TASK TO COMPLETE -
For the entries below, the expected answer is the line with "the ranges. -/", the line with "granules (R221). -/", and every line between them, exactly as written, and nothing more.

- - - - - - -

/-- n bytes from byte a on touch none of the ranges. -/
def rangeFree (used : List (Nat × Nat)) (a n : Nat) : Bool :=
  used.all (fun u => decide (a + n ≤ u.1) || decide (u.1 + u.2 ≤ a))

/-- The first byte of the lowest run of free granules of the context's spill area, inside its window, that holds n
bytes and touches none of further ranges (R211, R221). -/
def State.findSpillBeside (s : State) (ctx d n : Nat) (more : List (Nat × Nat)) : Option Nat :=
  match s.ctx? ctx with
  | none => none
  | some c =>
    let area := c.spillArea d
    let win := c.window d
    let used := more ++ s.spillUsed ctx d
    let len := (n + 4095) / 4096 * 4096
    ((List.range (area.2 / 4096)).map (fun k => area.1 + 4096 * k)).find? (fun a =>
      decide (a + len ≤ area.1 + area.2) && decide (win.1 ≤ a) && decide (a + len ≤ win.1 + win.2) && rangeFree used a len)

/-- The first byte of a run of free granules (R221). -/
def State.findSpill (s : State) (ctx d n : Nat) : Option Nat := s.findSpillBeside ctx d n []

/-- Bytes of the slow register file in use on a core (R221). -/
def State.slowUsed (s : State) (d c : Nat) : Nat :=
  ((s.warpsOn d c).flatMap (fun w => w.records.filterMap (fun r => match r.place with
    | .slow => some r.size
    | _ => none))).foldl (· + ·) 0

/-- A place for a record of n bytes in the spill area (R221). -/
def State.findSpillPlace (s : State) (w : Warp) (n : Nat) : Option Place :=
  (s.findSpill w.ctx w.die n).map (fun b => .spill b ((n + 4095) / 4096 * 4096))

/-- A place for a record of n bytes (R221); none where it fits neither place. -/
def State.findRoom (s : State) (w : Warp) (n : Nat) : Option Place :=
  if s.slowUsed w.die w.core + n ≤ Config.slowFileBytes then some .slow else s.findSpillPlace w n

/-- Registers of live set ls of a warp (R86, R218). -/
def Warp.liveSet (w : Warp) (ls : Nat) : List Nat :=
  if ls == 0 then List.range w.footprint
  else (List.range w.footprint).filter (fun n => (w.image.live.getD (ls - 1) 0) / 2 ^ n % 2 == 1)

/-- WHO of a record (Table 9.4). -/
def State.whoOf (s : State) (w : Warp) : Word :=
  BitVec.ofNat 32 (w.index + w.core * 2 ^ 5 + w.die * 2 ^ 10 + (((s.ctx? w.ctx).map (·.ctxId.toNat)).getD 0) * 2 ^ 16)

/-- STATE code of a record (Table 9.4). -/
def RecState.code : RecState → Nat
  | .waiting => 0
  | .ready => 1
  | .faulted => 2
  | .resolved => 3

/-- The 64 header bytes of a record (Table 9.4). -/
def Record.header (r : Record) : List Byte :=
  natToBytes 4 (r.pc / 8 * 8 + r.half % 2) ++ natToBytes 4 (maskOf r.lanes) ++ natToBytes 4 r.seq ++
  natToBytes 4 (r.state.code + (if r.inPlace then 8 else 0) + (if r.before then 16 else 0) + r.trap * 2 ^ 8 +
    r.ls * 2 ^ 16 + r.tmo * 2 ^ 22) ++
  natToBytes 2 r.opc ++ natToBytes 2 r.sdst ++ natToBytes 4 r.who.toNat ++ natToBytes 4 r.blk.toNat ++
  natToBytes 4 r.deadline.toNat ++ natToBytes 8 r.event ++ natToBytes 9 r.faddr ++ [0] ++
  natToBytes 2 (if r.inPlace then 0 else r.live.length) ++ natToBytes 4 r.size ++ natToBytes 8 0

- - - - - - -

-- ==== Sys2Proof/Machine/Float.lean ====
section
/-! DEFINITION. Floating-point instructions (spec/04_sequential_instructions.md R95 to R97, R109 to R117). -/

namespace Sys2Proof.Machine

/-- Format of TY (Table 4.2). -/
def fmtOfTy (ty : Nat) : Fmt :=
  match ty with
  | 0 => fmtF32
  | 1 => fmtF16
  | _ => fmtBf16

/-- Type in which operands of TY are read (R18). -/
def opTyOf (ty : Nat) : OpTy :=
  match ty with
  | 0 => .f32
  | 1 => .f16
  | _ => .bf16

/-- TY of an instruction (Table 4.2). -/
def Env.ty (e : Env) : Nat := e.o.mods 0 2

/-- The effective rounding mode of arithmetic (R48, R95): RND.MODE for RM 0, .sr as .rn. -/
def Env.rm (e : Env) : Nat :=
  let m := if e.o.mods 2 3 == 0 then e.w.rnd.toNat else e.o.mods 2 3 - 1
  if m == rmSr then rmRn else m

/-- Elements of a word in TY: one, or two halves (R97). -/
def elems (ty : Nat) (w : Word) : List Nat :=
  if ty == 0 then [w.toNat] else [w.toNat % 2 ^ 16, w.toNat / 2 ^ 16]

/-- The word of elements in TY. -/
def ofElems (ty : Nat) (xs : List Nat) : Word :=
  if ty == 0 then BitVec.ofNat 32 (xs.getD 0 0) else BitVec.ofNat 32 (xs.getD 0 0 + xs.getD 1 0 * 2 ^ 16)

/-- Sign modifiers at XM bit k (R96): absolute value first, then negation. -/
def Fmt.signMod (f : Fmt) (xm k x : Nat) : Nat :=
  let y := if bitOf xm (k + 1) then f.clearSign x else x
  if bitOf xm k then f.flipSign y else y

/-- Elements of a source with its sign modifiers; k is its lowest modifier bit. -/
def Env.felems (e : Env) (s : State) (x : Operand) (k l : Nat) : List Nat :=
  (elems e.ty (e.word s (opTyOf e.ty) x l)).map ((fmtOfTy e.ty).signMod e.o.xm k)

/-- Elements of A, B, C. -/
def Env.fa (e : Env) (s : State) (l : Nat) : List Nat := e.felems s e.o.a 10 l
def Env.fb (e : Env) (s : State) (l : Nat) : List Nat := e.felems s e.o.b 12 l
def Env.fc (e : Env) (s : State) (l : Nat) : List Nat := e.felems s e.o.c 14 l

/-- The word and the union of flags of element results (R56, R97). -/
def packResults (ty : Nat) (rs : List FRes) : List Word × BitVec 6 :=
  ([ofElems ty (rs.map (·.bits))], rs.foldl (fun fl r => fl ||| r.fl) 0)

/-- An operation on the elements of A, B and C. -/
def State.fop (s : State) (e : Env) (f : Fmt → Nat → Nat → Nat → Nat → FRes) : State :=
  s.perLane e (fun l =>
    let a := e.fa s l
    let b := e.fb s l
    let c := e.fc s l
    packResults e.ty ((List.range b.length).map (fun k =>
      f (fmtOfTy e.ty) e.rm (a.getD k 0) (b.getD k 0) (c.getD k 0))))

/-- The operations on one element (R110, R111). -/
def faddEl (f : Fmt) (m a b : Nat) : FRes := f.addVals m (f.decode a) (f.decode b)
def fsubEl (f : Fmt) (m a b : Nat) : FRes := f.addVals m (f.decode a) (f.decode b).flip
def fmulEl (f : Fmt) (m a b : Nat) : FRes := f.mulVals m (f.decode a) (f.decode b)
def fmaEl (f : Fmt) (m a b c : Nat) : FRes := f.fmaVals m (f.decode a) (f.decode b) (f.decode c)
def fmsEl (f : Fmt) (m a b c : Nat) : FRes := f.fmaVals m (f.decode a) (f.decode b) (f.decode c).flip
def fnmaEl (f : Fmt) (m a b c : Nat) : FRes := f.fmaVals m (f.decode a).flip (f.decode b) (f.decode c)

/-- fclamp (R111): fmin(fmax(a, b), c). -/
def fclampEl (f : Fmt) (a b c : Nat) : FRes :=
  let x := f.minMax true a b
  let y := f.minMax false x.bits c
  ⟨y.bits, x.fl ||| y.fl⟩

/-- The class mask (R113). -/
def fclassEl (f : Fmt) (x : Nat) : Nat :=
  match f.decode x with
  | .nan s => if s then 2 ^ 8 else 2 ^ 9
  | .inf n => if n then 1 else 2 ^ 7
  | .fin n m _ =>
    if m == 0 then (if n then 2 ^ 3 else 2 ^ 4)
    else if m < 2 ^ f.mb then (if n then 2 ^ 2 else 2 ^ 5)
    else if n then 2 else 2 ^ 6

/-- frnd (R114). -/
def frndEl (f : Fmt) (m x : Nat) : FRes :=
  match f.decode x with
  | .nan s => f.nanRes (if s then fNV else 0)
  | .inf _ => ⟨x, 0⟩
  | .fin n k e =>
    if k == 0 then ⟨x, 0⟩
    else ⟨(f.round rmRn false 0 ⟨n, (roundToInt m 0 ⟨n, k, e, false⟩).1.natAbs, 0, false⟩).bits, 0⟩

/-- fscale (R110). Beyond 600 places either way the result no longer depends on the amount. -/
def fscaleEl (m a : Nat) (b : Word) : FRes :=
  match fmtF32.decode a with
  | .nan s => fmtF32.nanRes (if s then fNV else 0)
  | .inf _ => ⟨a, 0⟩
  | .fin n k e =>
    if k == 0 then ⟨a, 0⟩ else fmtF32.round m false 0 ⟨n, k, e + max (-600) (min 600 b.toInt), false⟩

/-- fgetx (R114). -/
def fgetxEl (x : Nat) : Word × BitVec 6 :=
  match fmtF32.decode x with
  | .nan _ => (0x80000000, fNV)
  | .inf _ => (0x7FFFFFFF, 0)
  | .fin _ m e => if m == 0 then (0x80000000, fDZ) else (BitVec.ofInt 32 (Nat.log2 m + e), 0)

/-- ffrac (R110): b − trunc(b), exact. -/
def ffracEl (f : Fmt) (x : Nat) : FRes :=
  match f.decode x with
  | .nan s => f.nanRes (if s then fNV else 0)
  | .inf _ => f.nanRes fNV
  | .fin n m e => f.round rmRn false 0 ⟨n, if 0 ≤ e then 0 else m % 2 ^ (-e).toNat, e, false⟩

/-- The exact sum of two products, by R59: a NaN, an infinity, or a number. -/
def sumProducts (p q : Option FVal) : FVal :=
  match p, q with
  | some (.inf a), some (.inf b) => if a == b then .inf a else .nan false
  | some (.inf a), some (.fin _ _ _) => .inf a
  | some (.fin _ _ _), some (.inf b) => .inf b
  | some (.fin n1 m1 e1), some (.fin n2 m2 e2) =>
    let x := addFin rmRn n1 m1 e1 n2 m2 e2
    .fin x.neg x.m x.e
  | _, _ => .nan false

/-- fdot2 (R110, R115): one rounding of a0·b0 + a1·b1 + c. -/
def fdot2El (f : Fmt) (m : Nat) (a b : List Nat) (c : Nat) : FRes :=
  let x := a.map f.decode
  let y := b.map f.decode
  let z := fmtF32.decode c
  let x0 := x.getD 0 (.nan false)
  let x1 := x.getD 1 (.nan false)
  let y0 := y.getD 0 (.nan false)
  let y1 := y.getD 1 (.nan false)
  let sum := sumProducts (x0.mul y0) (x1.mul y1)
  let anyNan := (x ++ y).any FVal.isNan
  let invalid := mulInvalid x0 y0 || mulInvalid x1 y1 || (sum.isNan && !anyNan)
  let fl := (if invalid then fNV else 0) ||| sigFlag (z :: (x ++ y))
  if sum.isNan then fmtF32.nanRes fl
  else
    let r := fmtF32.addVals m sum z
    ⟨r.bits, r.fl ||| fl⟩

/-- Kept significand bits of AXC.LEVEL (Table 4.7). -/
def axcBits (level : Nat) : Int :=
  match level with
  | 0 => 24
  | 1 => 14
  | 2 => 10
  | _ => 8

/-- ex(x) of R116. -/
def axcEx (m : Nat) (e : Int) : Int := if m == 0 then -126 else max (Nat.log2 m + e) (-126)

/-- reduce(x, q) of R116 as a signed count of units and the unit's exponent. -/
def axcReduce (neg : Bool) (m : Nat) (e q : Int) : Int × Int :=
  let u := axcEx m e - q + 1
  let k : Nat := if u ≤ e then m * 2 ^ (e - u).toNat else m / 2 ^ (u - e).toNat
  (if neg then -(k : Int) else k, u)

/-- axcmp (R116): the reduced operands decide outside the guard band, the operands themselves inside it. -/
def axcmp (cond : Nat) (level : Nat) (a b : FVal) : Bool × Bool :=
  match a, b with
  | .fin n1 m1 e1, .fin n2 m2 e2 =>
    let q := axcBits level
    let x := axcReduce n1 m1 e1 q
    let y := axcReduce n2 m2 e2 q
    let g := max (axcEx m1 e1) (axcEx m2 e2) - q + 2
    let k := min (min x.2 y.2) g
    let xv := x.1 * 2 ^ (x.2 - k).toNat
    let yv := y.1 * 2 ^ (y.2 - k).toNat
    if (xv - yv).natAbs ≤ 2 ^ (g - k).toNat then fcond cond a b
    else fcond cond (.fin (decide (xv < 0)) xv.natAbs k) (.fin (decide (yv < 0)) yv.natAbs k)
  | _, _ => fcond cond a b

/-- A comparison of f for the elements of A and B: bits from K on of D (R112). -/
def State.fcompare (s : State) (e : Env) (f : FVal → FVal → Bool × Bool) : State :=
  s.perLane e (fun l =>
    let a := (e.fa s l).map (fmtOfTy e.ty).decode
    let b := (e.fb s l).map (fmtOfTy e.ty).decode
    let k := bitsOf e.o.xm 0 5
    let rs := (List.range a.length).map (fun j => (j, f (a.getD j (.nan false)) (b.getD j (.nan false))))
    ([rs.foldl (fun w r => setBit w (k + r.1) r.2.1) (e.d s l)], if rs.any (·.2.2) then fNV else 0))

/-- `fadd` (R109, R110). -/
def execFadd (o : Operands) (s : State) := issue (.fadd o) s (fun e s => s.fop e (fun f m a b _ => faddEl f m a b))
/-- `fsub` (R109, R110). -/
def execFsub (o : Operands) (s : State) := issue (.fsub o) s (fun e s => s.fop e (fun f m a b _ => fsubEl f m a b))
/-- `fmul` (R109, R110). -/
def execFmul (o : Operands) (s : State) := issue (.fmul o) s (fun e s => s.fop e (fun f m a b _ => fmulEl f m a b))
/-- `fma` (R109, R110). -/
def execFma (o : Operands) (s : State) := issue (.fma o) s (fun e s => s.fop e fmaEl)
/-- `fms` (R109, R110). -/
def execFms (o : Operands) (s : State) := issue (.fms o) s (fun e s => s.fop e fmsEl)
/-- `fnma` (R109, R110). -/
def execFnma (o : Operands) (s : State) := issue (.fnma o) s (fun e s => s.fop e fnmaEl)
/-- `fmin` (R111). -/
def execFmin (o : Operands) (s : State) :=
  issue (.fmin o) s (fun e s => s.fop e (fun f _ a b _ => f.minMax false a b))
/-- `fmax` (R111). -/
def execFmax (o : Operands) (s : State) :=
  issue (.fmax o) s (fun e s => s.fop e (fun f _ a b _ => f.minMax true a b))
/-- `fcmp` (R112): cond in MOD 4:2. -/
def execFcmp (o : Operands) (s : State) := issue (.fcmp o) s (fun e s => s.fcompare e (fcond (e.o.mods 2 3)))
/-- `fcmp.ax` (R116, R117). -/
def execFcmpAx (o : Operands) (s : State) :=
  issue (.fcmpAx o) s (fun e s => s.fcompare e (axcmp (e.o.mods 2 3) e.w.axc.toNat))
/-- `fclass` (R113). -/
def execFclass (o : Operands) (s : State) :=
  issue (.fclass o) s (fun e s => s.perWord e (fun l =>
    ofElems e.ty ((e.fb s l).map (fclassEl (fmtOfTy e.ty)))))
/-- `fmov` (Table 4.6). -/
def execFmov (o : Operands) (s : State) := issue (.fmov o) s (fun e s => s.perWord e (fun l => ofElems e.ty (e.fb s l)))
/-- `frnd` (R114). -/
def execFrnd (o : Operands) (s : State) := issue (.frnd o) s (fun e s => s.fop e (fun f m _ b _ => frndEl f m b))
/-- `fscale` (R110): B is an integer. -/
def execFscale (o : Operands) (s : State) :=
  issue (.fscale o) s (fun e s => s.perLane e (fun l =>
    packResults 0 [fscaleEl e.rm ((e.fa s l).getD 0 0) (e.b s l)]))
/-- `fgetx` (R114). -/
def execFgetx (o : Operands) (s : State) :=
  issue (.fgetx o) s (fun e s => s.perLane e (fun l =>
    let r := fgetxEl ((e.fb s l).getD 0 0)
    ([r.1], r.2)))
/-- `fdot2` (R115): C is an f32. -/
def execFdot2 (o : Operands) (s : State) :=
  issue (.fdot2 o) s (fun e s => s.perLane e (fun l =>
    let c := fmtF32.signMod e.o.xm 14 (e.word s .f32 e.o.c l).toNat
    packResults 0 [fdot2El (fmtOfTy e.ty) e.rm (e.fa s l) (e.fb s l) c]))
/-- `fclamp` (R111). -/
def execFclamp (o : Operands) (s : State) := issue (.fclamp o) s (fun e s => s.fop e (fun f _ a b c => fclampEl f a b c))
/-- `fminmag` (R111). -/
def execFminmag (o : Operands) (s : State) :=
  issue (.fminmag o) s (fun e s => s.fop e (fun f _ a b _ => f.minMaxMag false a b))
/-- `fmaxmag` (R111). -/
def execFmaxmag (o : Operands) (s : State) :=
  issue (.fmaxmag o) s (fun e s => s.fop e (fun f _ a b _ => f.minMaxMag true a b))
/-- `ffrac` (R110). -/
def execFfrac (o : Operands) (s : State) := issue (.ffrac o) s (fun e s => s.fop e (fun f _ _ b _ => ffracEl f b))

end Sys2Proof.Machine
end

- - - - - - -

EXERCISE RESULT -
/-- n bytes from byte a on touch none of the ranges. -/
def rangeFree (used : List (Nat × Nat)) (a n : Nat) : Bool :=
  used.all (fun u => decide (a + n ≤ u.1) || decide (u.1 + u.2 ≤ a))

/-- The first byte of the lowest run of free granules of the context's spill area, inside its window, that holds n
bytes and touches none of further ranges (R211, R221). -/
def State.findSpillBeside (s : State) (ctx d n : Nat) (more : List (Nat × Nat)) : Option Nat :=
  match s.ctx? ctx with
  | none => none
  | some c =>
    let area := c.spillArea d
    let win := c.window d
    let used := more ++ s.spillUsed ctx d
    let len := (n + 4095) / 4096 * 4096
    ((List.range (area.2 / 4096)).map (fun k => area.1 + 4096 * k)).find? (fun a =>
      decide (a + len ≤ area.1 + area.2) && decide (win.1 ≤ a) && decide (a + len ≤ win.1 + win.2) && rangeFree used a len)

/-- The first byte of a run of free granules (R221). -/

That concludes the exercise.